EXERCISE BRIEF
Every record below, from first to last: print it exactly as shown.

ENTRIES PROVIDED
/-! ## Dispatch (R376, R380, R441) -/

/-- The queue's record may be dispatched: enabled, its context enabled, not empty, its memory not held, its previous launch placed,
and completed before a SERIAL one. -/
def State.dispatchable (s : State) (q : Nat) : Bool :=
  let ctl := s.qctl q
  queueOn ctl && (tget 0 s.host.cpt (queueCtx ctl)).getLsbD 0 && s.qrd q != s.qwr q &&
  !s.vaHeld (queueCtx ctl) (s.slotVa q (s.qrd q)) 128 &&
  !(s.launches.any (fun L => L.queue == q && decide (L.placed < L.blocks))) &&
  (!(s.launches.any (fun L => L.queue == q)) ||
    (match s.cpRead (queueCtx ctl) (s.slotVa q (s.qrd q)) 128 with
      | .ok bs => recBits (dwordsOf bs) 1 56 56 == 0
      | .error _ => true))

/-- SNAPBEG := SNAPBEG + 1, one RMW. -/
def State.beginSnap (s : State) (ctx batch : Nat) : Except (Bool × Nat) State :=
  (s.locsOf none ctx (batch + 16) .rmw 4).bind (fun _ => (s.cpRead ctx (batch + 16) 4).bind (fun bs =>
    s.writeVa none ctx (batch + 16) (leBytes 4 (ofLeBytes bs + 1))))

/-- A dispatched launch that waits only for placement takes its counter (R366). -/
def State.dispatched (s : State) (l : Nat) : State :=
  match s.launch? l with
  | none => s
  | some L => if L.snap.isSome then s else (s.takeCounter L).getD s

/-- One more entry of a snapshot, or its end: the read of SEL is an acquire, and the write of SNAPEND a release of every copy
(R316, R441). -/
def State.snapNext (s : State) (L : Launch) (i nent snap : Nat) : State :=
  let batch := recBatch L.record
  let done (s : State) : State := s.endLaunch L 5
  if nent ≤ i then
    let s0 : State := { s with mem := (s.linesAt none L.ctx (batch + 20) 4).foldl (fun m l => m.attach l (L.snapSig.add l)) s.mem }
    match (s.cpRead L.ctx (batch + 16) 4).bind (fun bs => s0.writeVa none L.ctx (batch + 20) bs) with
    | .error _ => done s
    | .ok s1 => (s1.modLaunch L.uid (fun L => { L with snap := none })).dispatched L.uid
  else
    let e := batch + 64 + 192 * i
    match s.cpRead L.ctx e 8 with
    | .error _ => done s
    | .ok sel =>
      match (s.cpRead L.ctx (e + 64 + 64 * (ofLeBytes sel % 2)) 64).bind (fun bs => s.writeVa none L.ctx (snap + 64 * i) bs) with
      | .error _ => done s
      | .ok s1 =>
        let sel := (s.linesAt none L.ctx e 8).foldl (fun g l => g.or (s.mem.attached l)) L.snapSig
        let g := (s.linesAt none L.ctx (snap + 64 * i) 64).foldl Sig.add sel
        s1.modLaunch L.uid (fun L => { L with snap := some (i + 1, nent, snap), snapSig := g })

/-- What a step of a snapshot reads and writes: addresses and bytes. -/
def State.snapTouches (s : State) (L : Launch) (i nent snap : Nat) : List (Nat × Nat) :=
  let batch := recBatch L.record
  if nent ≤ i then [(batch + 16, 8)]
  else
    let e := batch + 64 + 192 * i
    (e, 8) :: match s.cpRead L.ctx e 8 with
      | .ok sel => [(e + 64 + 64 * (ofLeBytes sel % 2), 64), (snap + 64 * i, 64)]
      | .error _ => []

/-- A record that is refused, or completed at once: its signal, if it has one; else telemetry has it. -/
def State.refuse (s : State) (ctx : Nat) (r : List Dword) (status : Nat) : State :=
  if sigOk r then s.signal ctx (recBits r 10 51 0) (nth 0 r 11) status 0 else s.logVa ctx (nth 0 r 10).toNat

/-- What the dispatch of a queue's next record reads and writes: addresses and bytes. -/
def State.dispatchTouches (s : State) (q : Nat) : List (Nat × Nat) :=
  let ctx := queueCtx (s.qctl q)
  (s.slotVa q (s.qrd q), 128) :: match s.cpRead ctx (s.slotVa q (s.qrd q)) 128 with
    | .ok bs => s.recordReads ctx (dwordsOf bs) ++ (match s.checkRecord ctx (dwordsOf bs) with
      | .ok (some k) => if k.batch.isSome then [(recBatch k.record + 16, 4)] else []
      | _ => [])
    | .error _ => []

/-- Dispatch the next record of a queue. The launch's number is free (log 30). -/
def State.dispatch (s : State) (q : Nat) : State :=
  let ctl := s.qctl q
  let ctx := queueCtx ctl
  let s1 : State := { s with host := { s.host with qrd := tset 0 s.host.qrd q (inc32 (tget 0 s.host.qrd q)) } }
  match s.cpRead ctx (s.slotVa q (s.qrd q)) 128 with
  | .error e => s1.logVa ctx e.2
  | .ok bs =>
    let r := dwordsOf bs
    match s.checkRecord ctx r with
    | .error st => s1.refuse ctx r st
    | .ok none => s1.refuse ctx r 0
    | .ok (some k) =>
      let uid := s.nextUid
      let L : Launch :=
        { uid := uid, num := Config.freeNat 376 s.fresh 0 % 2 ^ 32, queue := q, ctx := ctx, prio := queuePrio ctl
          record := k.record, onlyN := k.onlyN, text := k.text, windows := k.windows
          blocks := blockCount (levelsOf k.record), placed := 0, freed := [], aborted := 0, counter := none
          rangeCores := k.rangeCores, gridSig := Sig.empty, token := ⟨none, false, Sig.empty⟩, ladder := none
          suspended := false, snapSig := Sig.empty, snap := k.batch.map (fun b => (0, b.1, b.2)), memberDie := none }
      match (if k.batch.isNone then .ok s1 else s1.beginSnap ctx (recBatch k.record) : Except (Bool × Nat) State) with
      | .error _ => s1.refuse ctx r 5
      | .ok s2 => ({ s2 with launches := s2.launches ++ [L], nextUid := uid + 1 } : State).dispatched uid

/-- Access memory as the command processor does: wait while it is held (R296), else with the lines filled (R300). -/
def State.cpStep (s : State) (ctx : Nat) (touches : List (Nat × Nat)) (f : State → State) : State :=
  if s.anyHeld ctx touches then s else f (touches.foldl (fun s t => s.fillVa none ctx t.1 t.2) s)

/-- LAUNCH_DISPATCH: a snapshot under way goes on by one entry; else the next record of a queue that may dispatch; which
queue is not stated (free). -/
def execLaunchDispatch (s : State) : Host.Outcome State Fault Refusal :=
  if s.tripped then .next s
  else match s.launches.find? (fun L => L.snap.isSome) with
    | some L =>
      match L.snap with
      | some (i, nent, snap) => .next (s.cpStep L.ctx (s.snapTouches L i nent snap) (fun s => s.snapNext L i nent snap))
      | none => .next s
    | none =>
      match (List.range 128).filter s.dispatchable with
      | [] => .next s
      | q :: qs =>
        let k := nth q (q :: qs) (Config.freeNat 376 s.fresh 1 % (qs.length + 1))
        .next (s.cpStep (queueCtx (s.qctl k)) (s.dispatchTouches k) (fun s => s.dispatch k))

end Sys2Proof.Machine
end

RESULT FOR THIS TASK
/-! ## Dispatch (R376, R380, R441) -/

/-- The queue's record may be dispatched: enabled, its context enabled, not empty, its memory not held, its previous launch placed,
and completed before a SERIAL one. -/
def State.dispatchable (s : State) (q : Nat) : Bool :=
  let ctl := s.qctl q
  queueOn ctl && (tget 0 s.host.cpt (queueCtx ctl)).getLsbD 0 && s.qrd q != s.qwr q &&
  !s.vaHeld (queueCtx ctl) (s.slotVa q (s.qrd q)) 128 &&
  !(s.launches.any (fun L => L.queue == q && decide (L.placed < L.blocks))) &&
  (!(s.launches.any (fun L => L.queue == q)) ||
    (match s.cpRead (queueCtx ctl) (s.slotVa q (s.qrd q)) 128 with
      | .ok bs => recBits (dwordsOf bs) 1 56 56 == 0
      | .error _ => true))

/-- SNAPBEG := SNAPBEG + 1, one RMW. -/
def State.beginSnap (s : State) (ctx batch : Nat) : Except (Bool × Nat) State :=
  (s.locsOf none ctx (batch + 16) .rmw 4).bind (fun _ => (s.cpRead ctx (batch + 16) 4).bind (fun bs =>
    s.writeVa none ctx (batch + 16) (leBytes 4 (ofLeBytes bs + 1))))

/-- A dispatched launch that waits only for placement takes its counter (R366). -/
def State.dispatched (s : State) (l : Nat) : State :=
  match s.launch? l with
  | none => s
  | some L => if L.snap.isSome then s else (s.takeCounter L).getD s

/-- One more entry of a snapshot, or its end: the read of SEL is an acquire, and the write of SNAPEND a release of every copy
(R316, R441). -/
def State.snapNext (s : State) (L : Launch) (i nent snap : Nat) : State :=
  let batch := recBatch L.record
  let done (s : State) : State := s.endLaunch L 5
  if nent ≤ i then
    let s0 : State := { s with mem := (s.linesAt none L.ctx (batch + 20) 4).foldl (fun m l => m.attach l (L.snapSig.add l)) s.mem }
    match (s.cpRead L.ctx (batch + 16) 4).bind (fun bs => s0.writeVa none L.ctx (batch + 20) bs) with
    | .error _ => done s
    | .ok s1 => (s1.modLaunch L.uid (fun L => { L with snap := none })).dispatched L.uid
  else
    let e := batch + 64 + 192 * i
    match s.cpRead L.ctx e 8 with
    | .error _ => done s
    | .ok sel =>
      match (s.cpRead L.ctx (e + 64 + 64 * (ofLeBytes sel % 2)) 64).bind (fun bs => s.writeVa none L.ctx (snap + 64 * i) bs) with
      | .error _ => done s
      | .ok s1 =>
        let sel := (s.linesAt none L.ctx e 8).foldl (fun g l => g.or (s.mem.attached l)) L.snapSig
        let g := (s.linesAt none L.ctx (snap + 64 * i) 64).foldl Sig.add sel
        s1.modLaunch L.uid (fun L => { L with snap := some (i + 1, nent, snap), snapSig := g })

/-- What a step of a snapshot reads and writes: addresses and bytes. -/
def State.snapTouches (s : State) (L : Launch) (i nent snap : Nat) : List (Nat × Nat) :=
  let batch := recBatch L.record
  if nent ≤ i then [(batch + 16, 8)]
  else
    let e := batch + 64 + 192 * i
    (e, 8) :: match s.cpRead L.ctx e 8 with
      | .ok sel => [(e + 64 + 64 * (ofLeBytes sel % 2), 64), (snap + 64 * i, 64)]
      | .error _ => []

/-- A record that is refused, or completed at once: its signal, if it has one; else telemetry has it. -/
def State.refuse (s : State) (ctx : Nat) (r : List Dword) (status : Nat) : State :=
  if sigOk r then s.signal ctx (recBits r 10 51 0) (nth 0 r 11) status 0 else s.logVa ctx (nth 0 r 10).toNat

/-- What the dispatch of a queue's next record reads and writes: addresses and bytes. -/
def State.dispatchTouches (s : State) (q : Nat) : List (Nat × Nat) :=
  let ctx := queueCtx (s.qctl q)
  (s.slotVa q (s.qrd q), 128) :: match s.cpRead ctx (s.slotVa q (s.qrd q)) 128 with
    | .ok bs => s.recordReads ctx (dwordsOf bs) ++ (match s.checkRecord ctx (dwordsOf bs) with
      | .ok (some k) => if k.batch.isSome then [(recBatch k.record + 16, 4)] else []
      | _ => [])
    | .error _ => []

/-- Dispatch the next record of a queue. The launch's number is free (log 30). -/
def State.dispatch (s : State) (q : Nat) : State :=
  let ctl := s.qctl q
  let ctx := queueCtx ctl
  let s1 : State := { s with host := { s.host with qrd := tset 0 s.host.qrd q (inc32 (tget 0 s.host.qrd q)) } }
  match s.cpRead ctx (s.slotVa q (s.qrd q)) 128 with
  | .error e => s1.logVa ctx e.2
  | .ok bs =>
    let r := dwordsOf bs
    match s.checkRecord ctx r with
    | .error st => s1.refuse ctx r st
    | .ok none => s1.refuse ctx r 0
    | .ok (some k) =>
      let uid := s.nextUid
      let L : Launch :=
        { uid := uid, num := Config.freeNat 376 s.fresh 0 % 2 ^ 32, queue := q, ctx := ctx, prio := queuePrio ctl
          record := k.record, onlyN := k.onlyN, text := k.text, windows := k.windows
          blocks := blockCount (levelsOf k.record), placed := 0, freed := [], aborted := 0, counter := none
          rangeCores := k.rangeCores, gridSig := Sig.empty, token := ⟨none, false, Sig.empty⟩, ladder := none
          suspended := false, snapSig := Sig.empty, snap := k.batch.map (fun b => (0, b.1, b.2)), memberDie := none }
      match (if k.batch.isNone then .ok s1 else s1.beginSnap ctx (recBatch k.record) : Except (Bool × Nat) State) with
      | .error _ => s1.refuse ctx r 5
      | .ok s2 => ({ s2 with launches := s2.launches ++ [L], nextUid := uid + 1 } : State).dispatched uid

/-- Access memory as the command processor does: wait while it is held (R296), else with the lines filled (R300). -/
def State.cpStep (s : State) (ctx : Nat) (touches : List (Nat × Nat)) (f : State → State) : State :=
  if s.anyHeld ctx touches then s else f (touches.foldl (fun s t => s.fillVa none ctx t.1 t.2) s)

/-- LAUNCH_DISPATCH: a snapshot under way goes on by one entry; else the next record of a queue that may dispatch; which
queue is not stated (free). -/
def execLaunchDispatch (s : State) : Host.Outcome State Fault Refusal :=
  if s.tripped then .next s
  else match s.launches.find? (fun L => L.snap.isSome) with
    | some L =>
      match L.snap with
      | some (i, nent, snap) => .next (s.cpStep L.ctx (s.snapTouches L i nent snap) (fun s => s.snapNext L i nent snap))
      | none => .next s
    | none =>
      match (List.range 128).filter s.dispatchable with
      | [] => .next s
      | q :: qs =>
        let k := nth q (q :: qs) (Config.freeNat 376 s.fresh 1 % (qs.length + 1))
        .next (s.cpStep (queueCtx (s.qctl k)) (s.dispatchTouches k) (fun s => s.dispatch k))

end Sys2Proof.Machine
end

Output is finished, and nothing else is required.